The present biohybrid robotic jellyfish performs at similar swimming speeds (3.0 to 8 cm s−1) to those of other bioinspired mechanical robots, such as Robojelly at 3.1 cm s−1 and Jennifish at 3.0 cm s−1 (3, 33). However, there is a tradeoff between normalized power consumption and speed. For example, the mechanical soft robotic fish SoFi can swim 10-fold faster but with a 100-fold increase in normalized power consumption (34). A similar trend is observed with the REMUS 100 AUV, which uses 125 W kg−1 to travel 1.5 m s−1 (35). Both types of underwater robots—low-power robots such as this biohybrid robot and high-power robots with faster swimming speeds such as AUVs—can be appropriate for ocean monitoring purposes. However, the present work can potentially enable newer underwater vehicles to observe the environment over significantly longer durations and, similarly to SoFi, might be used with minimal disturbances to the environment because the body form and generated wakes are similar to those of natural organisms. Moreover, because jellyfish do not have a swim bladder, they can reach 3700-m depths in the ocean (15). Only the microelectronics will require hardening for operation at high pressures.

Low cost and ease of use. In addition to low external power consumption per mass of the biohybrid robot, this microelectronic system uses less than $20 of off-the-shelf, readily available components. Furthermore, the extensive spatiotemporal characterizations conducted here enable new users to embed the device into live animals easily because electrode location is nonspecific, and animals recover immediately after experiments (see the “Ethical considerations” section in Supplementary Text).

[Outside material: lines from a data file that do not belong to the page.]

theorem ev_porstUp {s0 s : State} {mode : BitVec 2} {pulldef : Byte} (hE : Ev s0 s)  : Ev s0 (porstUp mode pulldef s) := by
  unfold porstUp
  repeat' (first | with_reducible assumption | with_reducible apply ev_startUp | intro _ | extract_lets | split)

theorem ev_rstUp {s0 s : State} {mode : BitVec 2} {pulldef : Byte} (hE : Ev s0 s)  : Ev s0 (rstUp mode pulldef s) := by
  unfold rstUp
  repeat' (first | with_reducible assumption | with_reducible apply ev_startUp | intro _ | extract_lets | split)

theorem ev_sysReset {s0 s : State} {p : Nat} {v : Word} {mode : BitVec 2} {pulldef : Byte} (hE : Ev s0 s)  : Ev s0 (sysReset p v mode pulldef s) := by
  unfold sysReset
  repeat' (first | with_reducible assumption | with_reducible apply ev_checked | with_reducible apply ev_fabricCmd | with_reducible apply ev_orHold | with_reducible apply ev_wideReset | with_reducible apply ev_startUp | intro _ | extract_lets | split)

theorem ev_sysResetWrite {s0 s : State} {p : Nat} {v : Word} (hE : Ev s0 s)  : Ev s0 (sysResetWrite p v s) := by
  unfold sysResetWrite
  repeat' (first | with_reducible assumption | with_reducible apply ev_State_nextFree | with_reducible apply ev_sysReset)

theorem ev_brownout {s0 s : State} {r : Rail} (hE : Ev s0 s)  : Ev s0 (brownout r s) := by
  unfold brownout
  repeat' (first | with_reducible assumption | with_reducible apply ev_forEach | with_reducible apply ev_notifyPorts | with_reducible apply ev_lockLost | with_reducible apply ev_State_onPort | with_reducible apply ev_leaveActive | with_reducible apply ev_fabricCmd | intro _ | with_reducible apply ev_wideReset | intro _ | extract_lets | split)

end Sys2Proof.Machine
end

Animal energy expenditure: 2 times increase in COT for up to 2.8 times increase in speed

Although external power for the microelectronic system is one component of the biohybrid robot’s power consumption, the animal itself also expends energy. The relationship between swimming frequency and metabolic rate has not been previously studied in these organisms. The new capability for external control enables us to address this previously inaccessible question, an example of the impact of this work on basic science. The swim controller allowed a systematic frequency sweep to measure oxygen consumption rates both in animal tissue and in the surrounding water (see experimental schematic in Fig. 5, A and B, and representative curve of oxygen levels over time in Fig. 5C). Consumption rates of dissolved oxygen in the surrounding water, in the animal tissue, and the sum are shown in Fig. 5D. The consumption rates during stimulation are compared to basal metabolism, i.e., in the absence of external stimulation. Oxygen consumption rates followed a similar pattern to enhanced swimming speeds: Respiratory rates increased from 0 to 0.50 Hz and then decreased at the highest tested frequency of 0.88 Hz.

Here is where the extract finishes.